Get an array of the code point integers representing each of the characters in your string.
int[] codePoints = myString.codePoints().toArray() ;
Loop those code points. Replace those of interest.
Here is some untested code.
int[] replacedCodePoints = new int[ codePoints.length ] ;
int index = 0 ;
for ( int codePoint : codePoints )
{
if( codePoint >= 0 && codePoint <= 32 ) // 32 is SPACE, so you may want to use 31 depending on your context.
{
replacedCodePoints[ index ] = codePoint + 9_216 ; // 9,216 is the offset to the beginning of the Control Picture character range defined in Unicode.

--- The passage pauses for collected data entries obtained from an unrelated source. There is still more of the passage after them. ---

/-! ## The unit header (R44 to R50) -/

/-- UNIT_CAP's UNIT_SPECIFIC at the current rate. -/
def unitSpecific (d : Dev) (u : UnitRow) : Nat :=
  if u.base = xptBase then d.nBus else if u.base = panBase then d.nObj else if u.base = outBase then d.nChain
  else if u.code = 0x0E03 then d.cap 4096 else u.spec

/-- A read of a header word, by offset. -/
def Dev.headerRead (d : Dev) (u : UnitRow) (off : Nat) : Nat × Dev :=
  let h := d.hd u.base
  match off / 4 with
  | 0 => (u.code * 2 ^ 16 + u.inst * 2 ^ 8 + (Config.version u.code).toNat, d)
  | 1 => (unitSpecific d u * 2 ^ 16 + b2n u.crit * 2 ^ 15 + b2n u.hot * 2 ^ 14 + b2n u.group * 2 ^ 13 + (kids u.base).length, d)
  | 2 => (b2n (d.effEn u.base) * 2 ^ 8 + b2n h.hold * 4 + b2n h.inReset * 2 + b2n h.enable, d)
  | 3 => let d := d.healthAll [] true; ((d.healthWord u.base).toNat, d)
  | 4 => (childLink u.base, d)
  | 5 => (nextLink u.base, d)
  | 6 => let d := d.healthAll [] true; ((d.eventWord u.base).toNat, d)
  | _ => (h.eventEn.toNat, d)

/-- A write of a header word. Bits cleared are those that stand: a set in the cycle of the clear comes after it (R7, log 102). -/
def Dev.headerWrite (d : Dev) (u : UnitRow) (off : Nat) (v : Word) : Dev :=
  let h := d.hd u.base
  match off / 4 with
  | 2 => d.unitCtl u.base (bitAt v.toNat 0) (bitAt v.toNat 2) (bitAt v.toNat 1)
  | 6 => d.setHd u.base { h with event := h.event &&& ~~~ (v &&& 0x40FFFFFF#32) }
  | 7 => d.setHd u.base { h with eventEn := v &&& 0xC0FFFFFF#32 }
  | _ => d

/-! ## BAR0 (R5, R57, R528, R529) -/

/-- Entry of a register array at or above the capacity for the current rate (R529). -/
def entryAbsent (d : Dev) (a : Nat) : Bool :=
  (0xE8000 + 4 * d.nObj ≤ a && a < 0xEA000) || (0xF8000 + 4 * d.nChain ≤ a && a < 0xF9000) || (0xB2000 + 4 * d.nBus ≤ a && a < 0xB3000)

/-- A 32-bit read: the data, whether it ends in a completer abort, the part afterwards. A unit that does not respond in OFF or STANDBY
reads 0 (R37). -/
def Dev.readWord (d : Dev) (tag a : Nat) : Nat × Bool × Dev :=
  if !decoded a then (0, true, d.fabLog .decerr false 0 (tag % 256) (0x500000000 + a))
  else if !d.opens (a / 0x10000 * 0x10000) then (0, false, d)
  else
    let r := match headerOf a with
      | some u => d.headerRead u (a - u.base)
      | none => if entryAbsent d a then (0, d) else match readHit a with | some f => f d | none => d.readPlain a
    (r.1, false, r.2)

/-- A write reaches a register of a unit that responds. -/
def Dev.putReg (d : Dev) (a : Nat) (v : Word) : Dev :=
  match headerOf a with
  | some u => d.headerWrite u (a - u.base) v
  | none =>
    if entryAbsent d a then d
    else match writeHit a with
      | some f => f (limited a v) d
      | none => d.writePlain a (limited a v)

/-- A 32-bit write with its byte enables: fewer than four have no effect; an undecoded one is discarded and logged. -/
def Dev.writeWord (d : Dev) (tag a : Nat) (v : Word) (be : Nat) : Dev :=
  if !decoded a then d.fabLog .decerr true 0 (tag % 256) (0x500000000 + a)
  else if be ≠ 15 ∨ d.opens (a / 0x10000 * 0x10000) = false then d
  else d.fromHost a v (·.putReg a v)

/-- The bytes of a word that a read requested. -/
def laneMask (be : Nat) : Nat := (List.range 4).foldl (fun n i => if bitAt be i then n + 255 * 256 ^ i else n) 0

/-- The access is naturally aligned (R5). -/
def accAligned (x : RegAcc) : Bool := x.addr % (if x.wide then 8 else 4) == 0

/-- A 32-bit read through BAR0. -/
def Dev.busRead32 (d : Dev) (tag a be : Nat) : Dev :=
  let (n, ab, d) := d.readWord tag a
  { d with bus := ⟨BitVec.ofNat 64 (n &&& laneMask be), ab⟩ }

/-- A read through BAR0; a 64-bit read is two reads (R5), and vector 0 follows each (R95). What an access that is not aligned returns
is not given (log 44). While RST_N is low the link is not there and no access is answered (R519). -/
def Dev.busRead (d : Dev) (x : RegAcc) : Dev :=
  if d.boot.rstLow then d
  else if !accAligned x then { d with bus := ⟨BitVec.ofNat 64 (d.freeNat 0), false⟩ }.drew 1
  else
    let d := d.busRead32 x.tag.toNat x.addr (bits x.be.toNat 0 4)
    if x.wide then
      let e := d.vector0.busRead32 x.tag.toNat (x.addr + 4) (bits x.be.toNat 4 4)
      { e with bus := ⟨BitVec.ofNat 64 (e.bus.data.toNat * 2 ^ 32 + d.bus.data.toNat), d.bus.abort || e.bus.abort⟩ }
    else d

/-- A write through BAR0; one that is not aligned has no effect (log 44). A 64-bit write is two writes (R5), and vector 0 follows each
(R95). -/
def Dev.busWrite (d : Dev) (x : RegAcc) : Dev :=
  if d.boot.rstLow || !accAligned x then d
  else
    let d := d.writeWord x.tag.toNat x.addr (BitVec.ofNat 32 x.data.toNat) (bits x.be.toNat 0 4)
    if x.wide then d.vector0.writeWord x.tag.toNat (x.addr + 4) (BitVec.ofNat 32 (x.data.toNat / 2 ^ 32)) (bits x.be.toNat 4 4) else d

/-- A full 32-bit read of one register. -/
def Dev.busReadAt (d : Dev) (a : Nat) : Dev := d.busRead ⟨a, false, 15, 0, 0⟩

/-- Values of mirrored registers whose boundary has come (R395, R450, R457). -/
def Dev.mirrorRegs (d : Dev) : Dev :=
  let now := d.tth.regs.filter (fun e => decide (e.1 ≤ d.top.tick))
  now.foldl (fun d e => d.putReg e.2.1 e.2.2)
    { d with tth := { d.tth with regs := d.tth.regs.filter (fun e => !decide (e.1 ≤ d.top.tick)) } }

/-! ## BAR2 (R57 to R59, R531) -/

/-- Places of the live tables in BAR2: offset, TABLE_ID. -/
def bar2Tables : List (Nat × Nat) :=
  [(0x0800000, T.xptNode), (0x3000000, T.objLayout), (0x3008000, T.objHull), (0x3020000, T.objObject), (0x3040000, T.xptBus),
   (0x3040400, T.xptClip), (0x3042000, T.mtrPoint), (0x3050000, T.outChain), (0x3058000, T.outPatch), (0x3060000, T.slpMap),
   (0x3070000, T.strRx), (0x3078000, T.strTx), (0x3090000, T.fmnTask)]

/-- What a BAR2 offset reaches. -/
inductive Bar2 where
  | local
  | table (t word : Nat)
  | stagedNode (word : Nat)
  | window (word : Nat)
  | gap
  | hole
  deriving DecidableEq, Repr

def bar2At (off : Nat) : Bar2 :=
  if off < 0x800000 then .local
  else if 0xA00000 ≤ off ∧ off < 0xC00000 then .stagedNode ((off - 0xA00000) / 4)
  else if (0xC00000 ≤ off ∧ off < 0x1000000) ∨ 0x5000000 ≤ off then .hole
  else if 0x1000000 ≤ off ∧ off < 0x3000000 then .window ((off - 0x1000000) / 4)
  else match bar2Tables.find? (fun e => e.1 ≤ off && off < e.1 + tableSize e.2) with
    | some e => .table e.2 ((off - e.1) / 4)
    | none => .gap

/-- A 32-bit read through BAR2. -/
def Dev.bar2Read (d : Dev) (off tag : Nat) : Dev :=
  let show_ := fun (n : Nat) => { d with bus := ⟨BitVec.ofNat 64 n, false⟩ }
  match bar2At off with
  | .local => show_ (memLe d.localMem off 4)
  | .table t i => show_ (asRead t i (d.live t i))
  | .stagedNode i => show_ (wordAt (d.tab T.xptNode).staged i)
  | .window i => show_ (d.windowWord i).toNat
  | .gap => show_ 0
  | .hole => { d with bus := ⟨0, true⟩ }.fabLog .decerr false 0 (tag % 256) (0x400000000 + off)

} else if ( codePoint == 127 ) // DEL character.
{
replacedCodePoints[ index ] = 9_249 ;
} else // Any other character, we keep as-is, no replacement.
{
replacedCodePoints[ index ] = codePoint ;
}
i ++ ; // Set up the next loop.
}
Convert code points back into text. Use StringBuilder#appendCodePoint
to build up the characters of text. You can use the following stream-based code as boilerplate. For explanation, see this Question.
String result =
Arrays
.stream( replacedCodePoints )
.collect( StringBuilder::new , StringBuilder::appendCodePoint , StringBuilder::append )
.toString();